-- ==== Sys2Proof/Laws/PerInstr.lean ====
section
/-! SUPPORT. Statements about every instruction as syntax, one lemma per constructor. -/

namespace Sys2Proof.Laws.EncodeLength

/-- The encoding has the length the decoder tells from the header (30_encoding.md R78). -/
def Statement (i : Instr) : Prop := ∀ aw, (encode aw i).length = i.bitLength aw

theorem command (k : Command) (aw : Nat) : (commandBits aw k).length = 24 := by
  simp [commandBits, writeBits, Reg.dataWidth, Reg.writable, Reg.width]

theorem rd (r : Reg) : Statement (.rd r) := fun _ => by simp [encode, Instr.bitLength]

theorem wr (r : Reg) (v : Nat) : Statement (.wr r v) := fun _ => by simp [encode, Instr.bitLength, writeBits]

theorem extract : Statement .extract := command .extract

theorem checksum : Statement .checksum := command .checksum

theorem patch : Statement .patch := command .patch

theorem run : Statement .run := command .run

theorem crcInit : Statement .crcInit := command .crcInit

theorem crcByte (b : Byte) : Statement (.crcByte b) := command (.crcByte b)

end Sys2Proof.Laws.EncodeLength
end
____________
Reproduce each entry from the records above, character for character.

RESULT OF THIS EXERCISE:
-- ==== Sys2Proof/Laws/PerInstr.lean ====
section
/-! SUPPORT. Statements about every instruction as syntax, one lemma per constructor. -/

namespace Sys2Proof.Laws.EncodeLength

/-- The encoding has the length the decoder tells from the header (30_encoding.md R78). -/
def Statement (i : Instr) : Prop := ∀ aw, (encode aw i).length = i.bitLength aw

theorem command (k : Command) (aw : Nat) : (commandBits aw k).length = 24 := by
  simp [commandBits, writeBits, Reg.dataWidth, Reg.writable, Reg.width]

theorem rd (r : Reg) : Statement (.rd r) := fun _ => by simp [encode, Instr.bitLength]

theorem wr (r : Reg) (v : Nat) : Statement (.wr r v) := fun _ => by simp [encode, Instr.bitLength, writeBits]

theorem extract : Statement .extract := command .extract

theorem checksum : Statement .checksum := command .checksum

theorem patch : Statement .patch := command .patch

theorem run : Statement .run := command .run

theorem crcInit : Statement .crcInit := command .crcInit

theorem crcByte (b : Byte) : Statement (.crcByte b) := command (.crcByte b)

end Sys2Proof.Laws.EncodeLength
end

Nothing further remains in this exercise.